Quo vadis (para onde vais)

Quo vadis (para onde vais)

Edson Miranda*

03 de setembro de 2020 | 06h15

Edson Antonio Miranda. FOTO: ARQUIVO PESSOAL

A pandemia da covid começa sua rota de queda de contaminação. Infelizmente, batemos alguns recordes que nenhum orgulho nos trazem. A vida começa a caminhar para o “novo” normal. Na verdade, todos buscam a rotina do dia a dia que tínhamos antes da pandemia. Com certeza, muitas coisas serão diferentes a partir de agora.

Várias medidas sanitárias e econômicas foram implementadas para salvar vidas e para evitar o colapso econômico. Tivemos duas surpresas, as vidas perdidas foram elevadas, além dos contornos das primeiras previsões; a economia brasileira não foi à bancarrota.

Não há dúvida que o número oficial de infectados pela covid é muito inferior ao da realidade, pois não foram feitas testagens em massa. Por outro lado, o número de mortos, em decorrência do contágio da covid, é expressivo, qualquer que seja o parâmetro adotado: valores absolutos ou valores relativos.

Os entes federados, União, Estados e Municípios, investiram grandes somas nas medidas para o combate à covid e para salvar a economia. Eram providências necessárias. Isto não se discute, malgrado os desvios dos recursos emergenciais da saúde, que agora irrompem na imprensa. Lamentável. Chega a ser desumano desviar recursos públicos destinados para salvar vidas, para favorecimento próprio. É o mesmo que abarrotar o cofre com moedas cobertas de sangue.

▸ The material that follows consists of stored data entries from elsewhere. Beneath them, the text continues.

-- BITS ------------------------------------------------------------------------------------------------------------

/-- CLZ (R105). -/
def execClz (nw : Bool) (d a : Operand) (s : State) : Host.Outcome State Fault Refusal := s.alu1 nw d a countLead
/-- CTZ (R105). -/
def execCtz (nw : Bool) (d a : Operand) (s : State) : Host.Outcome State Fault Refusal := s.alu1 nw d a countTrail
/-- POPC (R105). -/
def execPopc (nw : Bool) (d a : Operand) (s : State) : Host.Outcome State Fault Refusal := s.alu1 nw d a popCount
/-- BREV (R105). -/
def execBrev (nw : Bool) (d a : Operand) (s : State) : Host.Outcome State Fault Refusal := s.alu1 nw d a bitRev
/-- BFE (R105). -/
def execBfe (nw : Bool) (d a b : Operand) (s : State) : Host.Outcome State Fault Refusal := s.alu2 nw d a b fieldGet
/-- BFES (R105). -/
def execBfes (nw : Bool) (d a b : Operand) (s : State) : Host.Outcome State Fault Refusal := s.alu2 nw d a b fieldGetS
/-- BFI (R105). -/
def execBfi (nw : Bool) (d a b : Operand) (s : State) : Host.Outcome State Fault Refusal := s.alu3 nw d a b fieldPut
/-- BMIX (R105). -/
def execBmix (nw : Bool) (d a b : Operand) (s : State) : Host.Outcome State Fault Refusal := s.alu3 nw d a b mixBytes

-- WIDE ------------------------------------------------------------------------------------------------------------

/-- A 64-bit result of two sources of `wa` and `wb` words (R106). -/
def State.wide2 (s : State) (d a b : Operand) (wa wb : Nat) (f : Nat → Nat → Nat) : Host.Outcome State Fault Refusal :=
  s.run fun s => s.pipeWide (Pre.plain s.me 0 d [dstN d 2, srcN a wa, srcN b wb]) d 2 [(a, wa), (b, wb)] fun
    | [x, y] => f x y % 2 ^ 64
    | _ => 0
/-- A 64-bit pattern of an integer. -/
def pat64 (x : Int) : Nat := (x % (2 : Int) ^ 64).toNat
/-- ADD64 (R106). -/
def execAdd64 (d a b : Operand) (s : State) : Host.Outcome State Fault Refusal := s.wide2 d a b 2 2 fun x y => x + y
/-- SUB64 (R106). -/
def execSub64 (d a b : Operand) (s : State) : Host.Outcome State Fault Refusal :=
  s.wide2 d a b 2 2 fun x y => pat64 ((x : Int) - y)
/-- SHL64 (R106). -/
def execShl64 (d a b : Operand) (s : State) : Host.Outcome State Fault Refusal :=
  s.wide2 d a b 2 1 fun x c => if c < 64 then x * 2 ^ c else 0
/-- SHR64 (R106). -/
def execShr64 (d a b : Operand) (s : State) : Host.Outcome State Fault Refusal :=
  s.wide2 d a b 2 1 fun x c => if c < 64 then x / 2 ^ c else 0
/-- SAR64 (R106). -/
def execSar64 (d a b : Operand) (s : State) : Host.Outcome State Fault Refusal :=
  s.wide2 d a b 2 1 fun x c => pat64 (sext 64 x / (2 : Int) ^ (Nat.min c 64))
/-- MUL64 (R106). -/
def execMul64 (d a b : Operand) (s : State) : Host.Outcome State Fault Refusal :=
  s.wide2 d a b 1 1 fun x y => pat64 (sext 32 x * sext 32 y)
/-- MUL64N (R106). -/
def execMul64n (d a b : Operand) (s : State) : Host.Outcome State Fault Refusal := s.wide2 d a b 1 1 fun x y => x * y
/-- LEA64 (R106). -/
def execLea64 (d a b : Operand) (s : State) : Host.Outcome State Fault Refusal :=
  s.wide2 d a b 2 1 fun x y => pat64 ((x : Int) + sext 32 y)
/-- MOV64 (R101). -/
def execMov64 (d a : Operand) (s : State) : Host.Outcome State Fault Refusal :=
  s.run fun s => s.pipeWide (Pre.plain s.me 0 d [dstN d 2, srcN a 2]) d 2 [(a, 2)] fun
    | [x] => x
    | _ => 0

-- PRED ------------------------------------------------------------------------------------------------------------

/-- PAND (R107). -/
def execPand (d a b : BitVec 4) (s : State) : Host.Outcome State Fault Refusal :=
  s.predOp d fun g l => Word.has (g.preg a.toNat) l && Word.has (g.preg b.toNat) l
/-- POR (R107). -/
def execPor (d a b : BitVec 4) (s : State) : Host.Outcome State Fault Refusal :=
  s.predOp d fun g l => Word.has (g.preg a.toNat) l || Word.has (g.preg b.toNat) l
/-- PXOR (R107). -/
def execPxor (d a b : BitVec 4) (s : State) : Host.Outcome State Fault Refusal :=
  s.predOp d fun g l => Word.has (g.preg a.toNat) l != Word.has (g.preg b.toNat) l
/-- PANDN (R107). -/
def execPandn (d a b : BitVec 4) (s : State) : Host.Outcome State Fault Refusal :=
  s.predOp d fun g l => Word.has (g.preg a.toNat) l && !Word.has (g.preg b.toNat) l
/-- PNOT (R107). -/
def execPnot (d a : BitVec 4) (s : State) : Host.Outcome State Fault Refusal :=
  s.predOp d fun g l => !Word.has (g.preg a.toNat) l
/-- PMOV (R107). -/
def execPmov (d a : BitVec 4) (s : State) : Host.Outcome State Fault Refusal :=
  s.predOp d fun g l => Word.has (g.preg a.toNat) l
/-- PCLR (R107). -/
def execPclr (d : BitVec 4) (s : State) : Host.Outcome State Fault Refusal := s.predOp d fun _ _ => false

-- Compares --------------------------------------------------------------------------------------------------------

/-- The class of a compare: vector when any source is vector-class (R108). Its bits are merged into the predicate set,
whose code word is read (R95, R96). -/
def comparePre (g : Group) (imx : Nat) (uses : List Use) : Pre := { Pre.plain g imx .zero uses with codes := [3000] }
/-- CMP (R108). -/
def execCmp (p : BitVec 4) (a b : Operand) (c : BitVec 4) (s : State) : Host.Outcome State Fault Refusal :=
  s.run fun s => s.compare (comparePre s.me 0 [src a, src b]) p.toNat [(a, 1), (b, 1)] fun
    | [x, y] => condition 32 c.toNat x y
    | _ => false
/-- CMP64 (R108). -/
def execCmp64 (p : BitVec 4) (a b : Operand) (c : BitVec 4) (s : State) : Host.Outcome State Fault Refusal :=
  s.run fun s => s.compare (comparePre s.me 0 [srcN a 2, srcN b 2]) p.toNat [(a, 2), (b, 2)] fun
    | [x, y] => condition 64 c.toNat x y
    | _ => false
/-- CMPI (R108). -/
def execCmpi (c : BitVec 3) (p : BitVec 4) (a : Operand) (i : BitVec 11) (s : State) :
    Host.Outcome State Fault Refusal :=
  s.run fun s =>
    let k := immediate s.me true i
    s.compare (comparePre s.me 1 [src a]) p.toNat [(a, 1)] fun
      | [x] => condition 32 (cmpiCode c.toNat) x k.toNat
      | _ => false

-- Immediates ------------------------------------------------------------------------------------------------------

/-- ADDI (R109). -/
def execAddi (nw : Bool) (d a : Operand) (i : BitVec 11) (s : State) : Host.Outcome State Fault Refusal :=
  s.aluImm nw true d a i fun x y => x + y
/-- ANDI (R109). -/
def execAndi (nw : Bool) (d a : Operand) (i : BitVec 11) (s : State) : Host.Outcome State Fault Refusal :=
  s.aluImm nw false d a i fun x y => x &&& y
/-- ORI (R109). -/
def execOri (nw : Bool) (d a : Operand) (i : BitVec 11) (s : State) : Host.Outcome State Fault Refusal :=
  s.aluImm nw false d a i fun x y => x ||| y
/-- XORI (R109). -/
def execXori (nw : Bool) (d a : Operand) (i : BitVec 11) (s : State) : Host.Outcome State Fault Refusal :=
  s.aluImm nw false d a i fun x y => x ^^^ y
/-- MULI (R109). -/
def execMuli (nw : Bool) (d a : Operand) (i : BitVec 11) (s : State) : Host.Outcome State Fault Refusal :=
  s.aluImm nw true d a i fun x y => x * y
/-- MOVI (R109). -/
def execMovi (nw : Bool) (d : Operand) (i : BitVec 11) (s : State) : Host.Outcome State Fault Refusal :=
  s.run fun s =>
    let k := immediate s.me true i
    s.pipe (Pre.plain s.me 1 d [dst d]) nw d [] fun _ lanes _ => lanes.map fun _ => k
/-- SHLI (R109): takes no IMX (R36). -/
def execShli (nw : Bool) (d a : Operand) (c : BitVec 5) (s : State) : Host.Outcome State Fault Refusal :=
  s.alu1 nw d a fun x => shiftL x (c.setWidth 32)
/-- SHRI (R109). -/
def execShri (nw : Bool) (d a : Operand) (c : BitVec 5) (s : State) : Host.Outcome State Fault Refusal :=
  s.alu1 nw d a fun x => shiftR x (c.setWidth 32)
/-- SARI (R109). -/
def execSari (nw : Bool) (d a : Operand) (c : BitVec 5) (s : State) : Host.Outcome State Fault Refusal :=
  s.alu1 nw d a fun x => shiftA x (c.setWidth 32)
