-- ==== Sys2Proof/Machine/Order.lean ====
section
/-! DEFINITION. Synchronisation, counters, FENCE, barriers and stage rings (08_ordering.md, R211 to R237). -/
namespace Sys2Proof.Machine

/-- The checks of a member of majors 0x30 to 0x33: none is allowed in a region (R269). -/
def orderPre (g : Group) (uses : List Use) : Pre := { controlPre g uses with inRegion := false }

-- Acquires and releases -------------------------------------------------------------------------------------------

/-- The objects of ACQ and REL, checked for form and alignment (R214, R225). -/
def State.objects (s : State) (a : Operand) : Go (List (Nat × Place)) := do
  let g := s.me
  let ps ← s.checkAddrs g false false 0 8 (g.pairTargets a)
  .ok ps

/-- ACQ (R220, R221): the reach is the union of the objects' regions; an object in scratch has no L1 lines. -/
def execAcq (a : Operand) (sc : BitVec 2) (s : State) : Host.Outcome State Fault Refusal :=
  s.run fun s => do
    let g0 := s.me
    let s ← { orderPre g0 [srcN a 2] with operandOk := true }.check s
    let ps ← s.objects a
    gateAccess s.me
    loadsReturned s.me
    let reach := ps.filterMap fun e => match e.2 with
      | .va x => some (s.regionOf g0.asid x)
      | _ => none
    .ok ((s.acquire g0 sc.toNat reach).finish g0 [srcN a 2])

/-- REL (R219): later writes to the lines of its objects are held until the covered accesses have finished. -/
def execRel (a : Operand) (sc : BitVec 2) (s : State) : Host.Outcome State Fault Refusal :=
  s.run fun s => do
    let g0 := s.me
    let s ← { orderPre g0 [srcN a 2] with operandOk := true }.check s
    let ps ← s.objects a
    faultedOps s.me
    let lines := ps.map fun e => match e.2 with
      | .va x => (0, 0, x / 128)
      | .scratch t o => (1, t, o / 128)
      | .linear x => (2, 0, x / 128)
    .ok (((s.openRelease sc.toNat lines.eraseDups).finish g0 [srcN a 2]).settle s.cur)

/-- ACQA (R220). -/
def execAcqa (sc : BitVec 2) (s : State) : Host.Outcome State Fault Refusal :=
  s.run fun s => do
    let g0 := s.me
    let s ← (orderPre g0 []).check s
    gateAccess s.me
    loadsReturned s.me
    .ok ((s.acquire g0 sc.toNat allMemory).finish g0 [])

/-- RELA (R219). -/
def execRela (sc : BitVec 2) (s : State) : Host.Outcome State Fault Refusal :=
  s.run fun s => do
    let g0 := s.me
    let s ← (orderPre g0 []).check s
    let s ← s.releaseWait sc.toNat
    .ok (s.finish g0 [])

/-- The object address of BIND and UNBIND (R214). -/
def State.bindObject (s : State) (a : Operand) : Go Nat := do
  let g := s.me
  let x := g.scalar64 a
  must (!isScratch x) causeOperand
  let _ ← s.checkAddrs g false false 0 8 [(g.first, x)]
  .ok x

/-- BIND (R213, R214): at most 16 bindings a slice. -/
def execBind (d a b : Operand) (s : State) : Host.Outcome State Fault Refusal :=
  s.run fun s => do
    let g0 := s.me
    let uses := [dst d, srcN a 2, srcN b 2]
    let s ← { orderPre g0 uses with
      operandOk := isS d && (isS a || isZero a) && (isS b || isZero b) }.check s
    counterRoom s.me
    let x ← s.bindObject a
    let v := s.me.scalar64 b
    let l := v % 64
    let base := v - l
    must (decide (7 ≤ l) && decide (l ≤ 40) && decide (base % 2 ^ l = 0) && decide (base < 2 ^ 52)) causeOperand
    let home := s.homeSlice x
    let st : Nat := if s.binds.any fun e => decide (e.asid = g0.asid ∧ e.obj = x) then 2
      else if 16 ≤ (s.binds.filter fun e => s.homeSlice e.obj = home).length then 1 else 0
    let s := if st = 0 then { s with binds := s.binds ++ [⟨g0.asid, x, base, l⟩] } else s
    let s ← s.writeResult d [g0.first] [BitVec.ofNat 32 st]
    .ok ((s.countInstant g0.pc).finish g0 uses)

/-- UNBIND (R214). -/
def execUnbind (d a : Operand) (s : State) : Host.Outcome State Fault Refusal :=
  s.run fun s => do
    let g0 := s.me
    let uses := [dst d, srcN a 2]
    let s ← { orderPre g0 uses with operandOk := isS d && (isS a || isZero a) }.check s
    counterRoom s.me
    let x ← s.bindObject a
    let this := fun (e : ObjBinding) => decide (e.asid = g0.asid ∧ e.obj = x)
    let st : Nat := if s.binds.any this then 0 else 2
    let s := { s with binds := s.binds.filter fun e => !this e }
    let s ← s.writeResult d [g0.first] [BitVec.ofNat 32 st]
    .ok ((s.countInstant g0.pc).finish g0 uses)

-- Counters --------------------------------------------------------------------------------------------------------

/-- The class of a WAITCNT code (R228). -/
def clsOf (c : Nat) : Cls :=
  match c with
  | 0 => .mem
  | 1 => .copy
  | 2 => .mat
  | 3 => .red
  | 4 => .msg
  | _ => .region

/-- WAITCNT (R229): blocks while more than `n` operations of the class are outstanding; a faulted one stops the
group, and so does an imprecise record of the class (R152, R167, R309, R310). -/
def execWaitcnt (c : BitVec 3) (n : BitVec 7) (s : State) : Host.Outcome State Fault Refusal :=
  s.run fun s => do
    let g0 := s.me
    let s ← (orderPre g0 []).check s
    let g := s.me
    let cls := clsOf c.toNat
    noImprecise g cls
    if g.outstanding cls ≤ n.toNat then .ok (s.finish g0 [])
    else
      match (g.ops.filter fun o => o.cls = cls).findSome? fun o => o.fault.map fun f => (o, f) with
      | some (o, f) => .error (.trap (o.deferred f))
      | none => .error .block

/-- Whether every access and write of an operation that is still on its way has been accepted by a Mirmar or host port
(R230). -/
def Group.atPort (g : Group) (o : Op) : Bool :=
  let out := fun (st : AccSt) => match st with
    | .ext _ => true
    | _ => false
  let mine := g.parts.filter fun p => p.ops.contains o.seq
  !(o.accs.isEmpty && mine.isEmpty) && o.accs.all (fun a => decide (a.st = .got) || out a.st) && mine.all fun p => out p.st

/-- Whether a FENCE waits for an operation (R230): a write that leaves the device is waited for until its port accepts it,
and at sys scope until it is acknowledged. -/
def Group.fenceWaits (g : Group) (scope : Nat) (o : Op) : Bool :=
  !o.done && (match o.kind with
    | .store => decide (0 < o.slot) || o.fault.isSome || g.storeOpen o.seq scope
    | .region => false
    | .atom _ _ => decide (scope = 3) || !g.atPort o
    | .cas _ => decide (scope = 3) || !g.atPort o
    | .red _ _ => decide (scope = 3) || !g.atPort o
    | .push _ _ _ => decide (scope = 3) || !g.atPort o
    | .load _ _ => true
    | .matrix _ => true
    | .copy => true
    | .tred _ _ _ => true
    | .wbl _ _ _ => true
    | .instant => false)

/-- FENCE (R230): writes the fence status to d and clears it. -/
def execFence (d : Operand) (sc : BitVec 2) (s : State) : Host.Outcome State Fault Refusal :=
  s.run fun s => do
    let g0 := s.me
    let s ← { orderPre g0 [dst d] with operandOk := isReg d || isZero d }.check s
    let s := s.setMe s.me.drain
    let g := s.me
    faultedOps g
    noImprecise g .mat
    if (g.ops.any fun o => g.fenceWaits sc.toNat o) ||
        (decide (sc.toNat = 3) && g.parts.any fun p => match p.st with
          | .ext _ => true
          | _ => false) then .error (.after s)
    else do
      let lanes := g0.execLanes (isV d)
      let s ← s.writeResult d lanes (lanes.map fun _ => BitVec.ofNat 32 g.fence)
      .ok ((s.setMe { s.me with fence := 0 }).finish g0 [dst d])

-- Barriers --------------------------------------------------------------------------------------------------------

/-- A named barrier of the group's team (R231). -/
def State.bar (s : State) (t n : Nat) : Bar := (s.team t).bars.read ⟨0, 0, 0⟩ n
/-- Replaces it. -/
def State.setBar (s : State) (t n : Nat) (b : Bar) : State :=
  let tm := s.team t
  s.setTeam t { tm with bars := tm.bars.write ⟨0, 0, 0⟩ n b }
/-- The cluster of a group. -/
def Group.clusterOf (g : Group) : Nat := clusterKey g.task g.clrank

/-- The word of BARRIER_MISMATCH (R233). -/
def mismatchWord (b : Bar) (c : Nat) : Nat := b.count % 4096 + 2 ^ 16 * (c % 4096)

/-- An arrival (R233): the barrier after it, and the token. -/
def Bar.arrive (b : Bar) (c : Nat) : Go (Bar × Nat) := do
  mustW (!(decide (4095 < c) || decide (b.count = 0 ∧ c = 0) || decide (c ≠ 0 ∧ b.count ≠ 0 ∧ c ≠ b.count))) causeBarrier
    (mismatchWord b c)
  let count := if b.count = 0 then c else b.count
  .ok (if b.arrived + 1 = count then ⟨count, 0, (b.phase + 1) % 65536⟩ else ⟨count, b.arrived + 1, b.phase⟩, b.phase)

/-- BINIT (R233). -/
def execBinit (a : Operand) (n : BitVec 4) (s : State) : Host.Outcome State Fault Refusal :=
  s.run fun s => do
    let g0 := s.me
    let s ← { orderPre g0 [src a] with operandOk := !isVec g0 a }.check s
    let (s, x) ← scalarRead s a
    let c := x.toNat
    let b := s.bar g0.team n.toNat
    mustW (decide (c ≤ 4095) && (decide (b.arrived = 0) || decide (c = b.count))) causeBarrier (mismatchWord b c)
    let s := if b.arrived = 0 then s.setBar g0.team n.toNat { b with count := c } else s
    .ok (s.finish g0 [src a])

/-- BARV (R233): a release carrier of team scope. -/
def execBarv (d a : Operand) (n : BitVec 4) (s : State) : Host.Outcome State Fault Refusal :=
  s.run fun s => do
    let g0 := s.me
    let uses := [dst d, src a]
    let s ← { orderPre g0 uses with operandOk := (isReg d || isZero d) && !isVec g0 a }.check s
    let s ← s.releaseWait 0
    let (s, x) ← scalarRead s a
    let (b, t) ← (s.bar g0.team n.toNat).arrive x.toNat
    let s := s.setBar g0.team n.toNat b
    let lanes := g0.execLanes (isV d)
    let s ← s.writeResult d lanes (lanes.map fun _ => BitVec.ofNat 32 t)
    .ok (s.finish g0 uses)

/-- BWAIT (R233, R234). -/
def execBwait (a : Operand) (n : BitVec 4) (s : State) : Host.Outcome State Fault Refusal :=
  s.run fun s => do
    let g0 := s.me
    let s ← { orderPre g0 [src a] with operandOk := !isVec g0 a }.check s
    let (s, x) ← scalarRead s a
    awaits ((s.bar g0.team n.toNat).phase ≠ x.toNat % 65536)
    loadsReturned s.me
    .ok ((s.acquire g0 0 allMemory).finish g0 [src a])

/-- The phase of the barrier of a recorded wait (R234). -/
def State.waitPhase (s : State) (g : Group) (w : BarWait) : Nat :=
  if w.kind = 1 then (s.bar g.team w.idx).phase else (s.cluster g.clusterOf).bar.phase

/-- The scope of a recorded wait. -/
def BarWait.scope (w : BarWait) : Nat := if w.kind = 1 then 0 else 1

/-- The end of a recorded wait: an acquire carrier (R234). -/
def State.endWait (s : State) (g0 : Group) (w : BarWait) (uses : List Use) : Go State := do
  if s.waitPhase s.me w = w.token then .error (.after s)
  else do
    loadsReturned s.me
    let s := s.setMe { s.me with wait := none }
    .ok ((s.acquire g0 w.scope allMemory).finish g0 uses)

/-- The recorded wait of the bundle, if its arrival at this barrier has been counted (R234). DESIGN CHOICE: a barrier that a
handler of the group's own waits at meanwhile takes the place of the record, since the frame holds one. -/
def Group.waitHere (g : Group) (kind idx : Nat) : Option BarWait :=
  g.wait.filter fun w => decide (w.kind = kind ∧ w.idx = idx ∧ w.pc = g.pc ∧ w.mask = maskOfLanes g.bundle)

/-- BSYNC (R233, R234): an arrival that has been counted is not repeated. -/
def execBsync (a : Operand) (n : BitVec 4) (s : State) : Host.Outcome State Fault Refusal :=
  s.run fun s => do
    let g0 := s.me
    let s ← { orderPre g0 [src a] with operandOk := !isVec g0 a }.check s
    match g0.waitHere 1 n.toNat with
    | some w => s.endWait g0 w [src a]
    | none => do
      let s ← s.releaseWait 0
      let (s, x) ← scalarRead s a
      let (b, t) ← (s.bar g0.team n.toNat).arrive x.toNat
      let s := s.setBar g0.team n.toNat b
      let w : BarWait := ⟨1, n.toNat, t, g0.pc, maskOfLanes g0.bundle, readTags g0 [src a]⟩
      (s.setMe { s.me with wait := some w }).endWait g0 w [src a]

/-- CBAR (R233 to R235): the cluster barrier, at clus scope. -/
def execCbar (a : Operand) (s : State) : Host.Outcome State Fault Refusal :=
  s.run fun s => do
    let g0 := s.me
    let s ← { orderPre g0 [src a] with operandOk := !isVec g0 a }.check s
    match g0.waitHere 2 0 with
    | some w => s.endWait g0 w [src a]
    | none => do
      let s ← s.releaseWait 1
      let (s, x) ← scalarRead s a
      let cl := s.cluster g0.clusterOf
      let (b, t) ← cl.bar.arrive x.toNat
      let s := s.setCluster g0.clusterOf { cl with bar := b }
      let w : BarWait := ⟨2, 0, t, g0.pc, maskOfLanes g0.bundle, readTags g0 [src a]⟩
      (s.setMe { s.me with wait := some w }).endWait g0 w [src a]

/-- WAIT_END (R234): a recorded wait whose barrier has moved on ends as an acquire carrier and the bundle goes on, an instruction of
an open run like another (R82); any other blocked bundle issues its wait again. -/
def execWaitEnd (k : Nat) (s : State) : Host.Outcome State Fault Refusal :=
  let g := s.group k
  match g.wait with
  | none => .next (s.setGroup k { g with blocked := false })
  | some w =>
    let ready := g.ops.all fun o => o.done || !o.returns
    if g.waitHere w.kind w.idx = none then .next (s.setGroup k { g with blocked := false })
    else if decide (g.sched = .active) && g.blocked && decide (s.waitPhase g w ≠ w.token) && ready then
      let s := s.acquire g w.scope allMemory
      let g' := ((s.group k).advance g.bundle).countRun g false w.reads
      .next (s.setGroup k { g' with wait := none, blocked := false, entered := false })
    else .next s

-- Stage rings -----------------------------------------------------------------------------------------------------

/-- The slot count of a ring of the group's team; a ring that does not exist traps OPERAND (R236). -/
def State.ringSlots (s : State) (g : Group) (r : Nat) : Go Nat :=
  let t := s.team g.team
  if r < t.nring then .ok (t.ringSize.getD r 1) else trapO causeOperand

/-- SRPUT and SRTAKE (R237): a release, then a toggle. -/
def State.ringToggle (s : State) (a : Operand) (r : BitVec 3) (free : Bool) : Go State := do
  let g0 := s.me
  let s ← { orderPre g0 [src a] with operandOk := !isVec g0 a }.check s
  let n ← s.ringSlots g0 r.toNat
  let s ← s.releaseWait 0
  let (s, j) ← scalarRead s a
  let key := 32 * r.toNat + j.toNat % n
  let t := s.team g0.team
  let s := s.setTeam g0.team (if free then { t with ringE := t.ringE.write false key (!t.ringE.read false key) }
    else { t with ringF := t.ringF.write false key (!t.ringF.read false key) })
  .ok (s.finish g0 [src a])
/-- SRPUT (R237). -/
def execSrput (a : Operand) (r : BitVec 3) (s : State) : Host.Outcome State Fault Refusal :=
  s.run fun s => s.ringToggle a r false
/-- SRTAKE (R237). -/
def execSrtake (a : Operand) (r : BitVec 3) (s : State) : Host.Outcome State Fault Refusal :=
  s.run fun s => s.ringToggle a r true

/-- SRWAIT (R237): an acquire carrier of team scope. -/
def State.ringWait (s : State) (a : Operand) (r : BitVec 3) (free : Bool) : Go State := do
  let g0 := s.me
  let s ← { orderPre g0 [src a] with operandOk := !isVec g0 a }.check s
  let n ← s.ringSlots g0 r.toNat
  let (s, j) ← scalarRead s a
  let key := 32 * r.toNat + j.toNat % n
  let lap := j.toNat / n % 2
  let t := s.team g0.team
  awaits (if free then b2n (t.ringE.read false key) = lap else b2n (t.ringF.read false key) = (lap + 1) % 2)
  loadsReturned s.me
  .ok ((s.acquire g0 0 allMemory).finish g0 [src a])
/-- SRWAIT.full (R237). -/
def execSrwaitFull (a : Operand) (r : BitVec 3) (s : State) : Host.Outcome State Fault Refusal :=
  s.run fun s => s.ringWait a r false
/-- SRWAIT.free (R237). -/
def execSrwaitFree (a : Operand) (r : BitVec 3) (s : State) : Host.Outcome State Fault Refusal :=
  s.run fun s => s.ringWait a r true

end Sys2Proof.Machine
end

Contudo, agora o Brasil vive um outro dilema. No próximo ano deverá o governo federal cumprir o teto de gastos públicos, implantado pelo governo Temer por meio da emenda constitucional nº 95, e que conferiu credibilidade à administração pública do país, ou manda-se tudo às favas e gasta-se o que não tem, para garantir o crescimento da economia, mesmo que esse resultado não seja garantido.

Ora, não precisa ser um economista para saber que se o governo federal gastar além dos limites do teto de gastos públicos, terá que tomar mais dinheiro emprestado para cobrir o déficit nas contas. No curto prazo, pouco sentiremos os reflexos dessa conduta, no mínimo, irresponsável. Esse empréstimo terá que ser pago no longo prazo e qual a garantia que teremos recursos suficientes para fazer frente a essas despesas financeiras? A resposta é fácil: nenhuma garantia.

Há décadas que não nos socorremos do Fundo Monetário Internacional. O demonizado FMI que muitas vezes salvou o Brasil da quebra. A palavra moratória estava extinta do vocabulário da economia pública brasileira. Mas há a tentação de injetar bilhões na economia brasileira na esperança de sua expansão com prosperidade para todos.

No passado, nossos governantes implementaram medidas semelhantes e a conta foi paga nas décadas posteriores, levando-nos a longos períodos de estagnação econômica.

O bom senso indica que é hora de controlar rigorosamente as despesas e destinar os investimentos públicos com parcimônia e em áreas de extrema importância para a franca recuperação econômica.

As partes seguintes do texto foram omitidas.